Assuming that your terminology "L1-S1 [deg]" refers to the angle by which the current S1 lags the voltage measured from L1 to N (where N is the center tap) I get the following phasor diagram:

enter image description here

It is clear from this diagram that the three currents do not add up to zero - which they must do if no loads are connected between the phases (L1, L2, L3) and the center tap T (I think you call this neutral).

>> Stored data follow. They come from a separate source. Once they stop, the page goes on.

/-! ### setPayload -/

@[simp] theorem State.setPayload_addrW (s : State) (j e : Nat) : (s.setPayload j e).addrW = s.addrW := rfl
@[simp] theorem State.setPayload_holes (s : State) (j e : Nat) : (s.setPayload j e).holes = s.holes := rfl
@[simp] theorem State.setPayload_buf (s : State) (j e : Nat) : (s.setPayload j e).buf = s.buf := rfl
@[simp] theorem State.setPayload_h (s : State) (j e : Nat) : (s.setPayload j e).h = s.h := rfl
@[simp] theorem State.setPayload_bpp (s : State) (j e : Nat) : (s.setPayload j e).bpp = s.bpp := rfl
@[simp] theorem State.setPayload_bpl (s : State) (j e : Nat) : (s.setPayload j e).bpl = s.bpl := rfl
@[simp] theorem State.setPayload_ksel (s : State) (j e : Nat) : (s.setPayload j e).ksel = s.ksel := rfl
@[simp] theorem State.setPayload_written (s : State) (j e : Nat) : (s.setPayload j e).written = s.written := rfl
@[simp] theorem State.setPayload_status (s : State) (j e : Nat) : (s.setPayload j e).status = s.status := rfl
@[simp] theorem State.setPayload_fcause (s : State) (j e : Nat) : (s.setPayload j e).fcause = s.fcause := rfl
@[simp] theorem State.setPayload_frow (s : State) (j e : Nat) : (s.setPayload j e).frow = s.frow := rfl
@[simp] theorem State.setPayload_fbyte (s : State) (j e : Nat) : (s.setPayload j e).fbyte = s.fbyte := rfl
@[simp] theorem State.setPayload_y (s : State) (j e : Nat) : (s.setPayload j e).y = s.y := rfl
@[simp] theorem State.setPayload_p (s : State) (j e : Nat) : (s.setPayload j e).p = s.p := rfl
@[simp] theorem State.setPayload_u (s : State) (j e : Nat) : (s.setPayload j e).u = s.u := rfl
@[simp] theorem State.setPayload_ft (s : State) (j e : Nat) : (s.setPayload j e).ft = s.ft := rfl
@[simp] theorem State.setPayload_i (s : State) (j e : Nat) : (s.setPayload j e).i = BitVec.ofNat 32 (j + 1) := rfl
@[simp] theorem State.setPayload_v (s : State) (j e : Nat) : (s.setPayload j e).v = s.v := rfl
@[simp] theorem State.setPayload_c (s : State) (j e : Nat) : (s.setPayload j e).c = s.c := rfl
@[simp] theorem State.setPayload_cw (s : State) (j e : Nat) : (s.setPayload j e).cw = s.cw := rfl
@[simp] theorem State.setPayload_pz (s : State) (j e : Nat) : (s.setPayload j e).pz = s.pz := rfl
@[simp] theorem State.setPayload_uz (s : State) (j e : Nat) : (s.setPayload j e).uz = s.uz := rfl
@[simp] theorem State.setPayload_t0 (s : State) (j e : Nat) : (s.setPayload j e).t0 = s.t0 := rfl
@[simp] theorem State.setPayload_mem (s : State) (j e : Nat) : (s.setPayload j e).mem = s.mem.write (s.p + j) (BitVec.ofNat 8 e) := rfl
@[simp] theorem State.setPayload_inputs (s : State) (j e : Nat) : (s.setPayload j e).inputs = s.inputs := rfl
@[simp] theorem State.setPayload_readData (s : State) (j e : Nat) : (s.setPayload j e).readData = s.readData := rfl
@[simp] theorem State.setPayload_fresh (s : State) (j e : Nat) : (s.setPayload j e).fresh = s.fresh := rfl
@[simp] theorem State.setPayload_n (s : State) (j e : Nat) : (s.setPayload j e).n = s.n := rfl

/-! ### bumpIndex -/

@[simp] theorem State.bumpIndex_addrW (s : State) (k : Nat) : (s.bumpIndex k).addrW = s.addrW := rfl
@[simp] theorem State.bumpIndex_holes (s : State) (k : Nat) : (s.bumpIndex k).holes = s.holes := rfl
@[simp] theorem State.bumpIndex_buf (s : State) (k : Nat) : (s.bumpIndex k).buf = s.buf := rfl
@[simp] theorem State.bumpIndex_h (s : State) (k : Nat) : (s.bumpIndex k).h = s.h := rfl
@[simp] theorem State.bumpIndex_bpp (s : State) (k : Nat) : (s.bumpIndex k).bpp = s.bpp := rfl
@[simp] theorem State.bumpIndex_bpl (s : State) (k : Nat) : (s.bumpIndex k).bpl = s.bpl := rfl
@[simp] theorem State.bumpIndex_ksel (s : State) (k : Nat) : (s.bumpIndex k).ksel = s.ksel := rfl
@[simp] theorem State.bumpIndex_written (s : State) (k : Nat) : (s.bumpIndex k).written = s.written := rfl
@[simp] theorem State.bumpIndex_status (s : State) (k : Nat) : (s.bumpIndex k).status = s.status := rfl
@[simp] theorem State.bumpIndex_fcause (s : State) (k : Nat) : (s.bumpIndex k).fcause = s.fcause := rfl
@[simp] theorem State.bumpIndex_frow (s : State) (k : Nat) : (s.bumpIndex k).frow = s.frow := rfl
@[simp] theorem State.bumpIndex_fbyte (s : State) (k : Nat) : (s.bumpIndex k).fbyte = s.fbyte := rfl
@[simp] theorem State.bumpIndex_y (s : State) (k : Nat) : (s.bumpIndex k).y = s.y := rfl
@[simp] theorem State.bumpIndex_p (s : State) (k : Nat) : (s.bumpIndex k).p = s.p := rfl
@[simp] theorem State.bumpIndex_u (s : State) (k : Nat) : (s.bumpIndex k).u = s.u := rfl
@[simp] theorem State.bumpIndex_ft (s : State) (k : Nat) : (s.bumpIndex k).ft = s.ft := rfl
@[simp] theorem State.bumpIndex_i (s : State) (k : Nat) : (s.bumpIndex k).i = BitVec.ofNat 32 (s.i.toNat + k) := rfl
@[simp] theorem State.bumpIndex_v (s : State) (k : Nat) : (s.bumpIndex k).v = s.v := rfl
@[simp] theorem State.bumpIndex_c (s : State) (k : Nat) : (s.bumpIndex k).c = s.c := rfl
@[simp] theorem State.bumpIndex_cw (s : State) (k : Nat) : (s.bumpIndex k).cw = s.cw := rfl
@[simp] theorem State.bumpIndex_pz (s : State) (k : Nat) : (s.bumpIndex k).pz = s.pz := rfl
@[simp] theorem State.bumpIndex_uz (s : State) (k : Nat) : (s.bumpIndex k).uz = s.uz := rfl
@[simp] theorem State.bumpIndex_t0 (s : State) (k : Nat) : (s.bumpIndex k).t0 = s.t0 := rfl
@[simp] theorem State.bumpIndex_mem (s : State) (k : Nat) : (s.bumpIndex k).mem = s.mem := rfl
@[simp] theorem State.bumpIndex_inputs (s : State) (k : Nat) : (s.bumpIndex k).inputs = s.inputs := rfl
@[simp] theorem State.bumpIndex_readData (s : State) (k : Nat) : (s.bumpIndex k).readData = s.readData := rfl
@[simp] theorem State.bumpIndex_fresh (s : State) (k : Nat) : (s.bumpIndex k).fresh = s.fresh := rfl
@[simp] theorem State.bumpIndex_n (s : State) (k : Nat) : (s.bumpIndex k).n = s.n := rfl

/-! ### setCarry -/

@[simp] theorem State.setCarry_addrW (s : State) (c : V128) : (s.setCarry c).addrW = s.addrW := rfl
@[simp] theorem State.setCarry_holes (s : State) (c : V128) : (s.setCarry c).holes = s.holes := rfl
@[simp] theorem State.setCarry_buf (s : State) (c : V128) : (s.setCarry c).buf = s.buf := rfl
@[simp] theorem State.setCarry_h (s : State) (c : V128) : (s.setCarry c).h = s.h := rfl
@[simp] theorem State.setCarry_bpp (s : State) (c : V128) : (s.setCarry c).bpp = s.bpp := rfl
@[simp] theorem State.setCarry_bpl (s : State) (c : V128) : (s.setCarry c).bpl = s.bpl := rfl
@[simp] theorem State.setCarry_ksel (s : State) (c : V128) : (s.setCarry c).ksel = s.ksel := rfl
@[simp] theorem State.setCarry_written (s : State) (c : V128) : (s.setCarry c).written = s.written := rfl
@[simp] theorem State.setCarry_status (s : State) (c : V128) : (s.setCarry c).status = s.status := rfl
@[simp] theorem State.setCarry_fcause (s : State) (c : V128) : (s.setCarry c).fcause = s.fcause := rfl
@[simp] theorem State.setCarry_frow (s : State) (c : V128) : (s.setCarry c).frow = s.frow := rfl
@[simp] theorem State.setCarry_fbyte (s : State) (c : V128) : (s.setCarry c).fbyte = s.fbyte := rfl
@[simp] theorem State.setCarry_y (s : State) (c : V128) : (s.setCarry c).y = s.y := rfl
@[simp] theorem State.setCarry_p (s : State) (c : V128) : (s.setCarry c).p = s.p := rfl
@[simp] theorem State.setCarry_u (s : State) (c : V128) : (s.setCarry c).u = s.u := rfl
@[simp] theorem State.setCarry_ft (s : State) (c : V128) : (s.setCarry c).ft = s.ft := rfl
@[simp] theorem State.setCarry_i (s : State) (c : V128) : (s.setCarry c).i = s.i := rfl
@[simp] theorem State.setCarry_v (s : State) (c : V128) : (s.setCarry c).v = s.v := rfl
@[simp] theorem State.setCarry_c (s : State) (c : V128) : (s.setCarry c).c = c := rfl
@[simp] theorem State.setCarry_cw (s : State) (c : V128) : (s.setCarry c).cw = vunpklbw c zeroV := rfl
@[simp] theorem State.setCarry_pz (s : State) (c : V128) : (s.setCarry c).pz = s.pz := rfl
@[simp] theorem State.setCarry_uz (s : State) (c : V128) : (s.setCarry c).uz = s.uz := rfl
@[simp] theorem State.setCarry_t0 (s : State) (c : V128) : (s.setCarry c).t0 = s.t0 := rfl
@[simp] theorem State.setCarry_mem (s : State) (c : V128) : (s.setCarry c).mem = s.mem := rfl
@[simp] theorem State.setCarry_inputs (s : State) (c : V128) : (s.setCarry c).inputs = s.inputs := rfl
@[simp] theorem State.setCarry_readData (s : State) (c : V128) : (s.setCarry c).readData = s.readData := rfl
@[simp] theorem State.setCarry_fresh (s : State) (c : V128) : (s.setCarry c).fresh = s.fresh := rfl
@[simp] theorem State.setCarry_n (s : State) (c : V128) : (s.setCarry c).n = s.n := rfl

Adding these up you get \$3I_0=12.66\angle-19.8° A\$.

Can you correct my assumed connections?

UPDATE 1: Answering question about how derived.

  1. I assumed the system has A-B-C rotation so I can draw the 3 phase-neutral phasors, and from them derive the 3 phase-to-phase phasors. e.g. To find \$V_{ab}\$ just take the \$V_a\$ phasor and subtract the \$V_b\$ phasor from it. To do that negate the \$V_b\$ phasor (flip it 180°) and add it head-to-tail with \$V_a\$).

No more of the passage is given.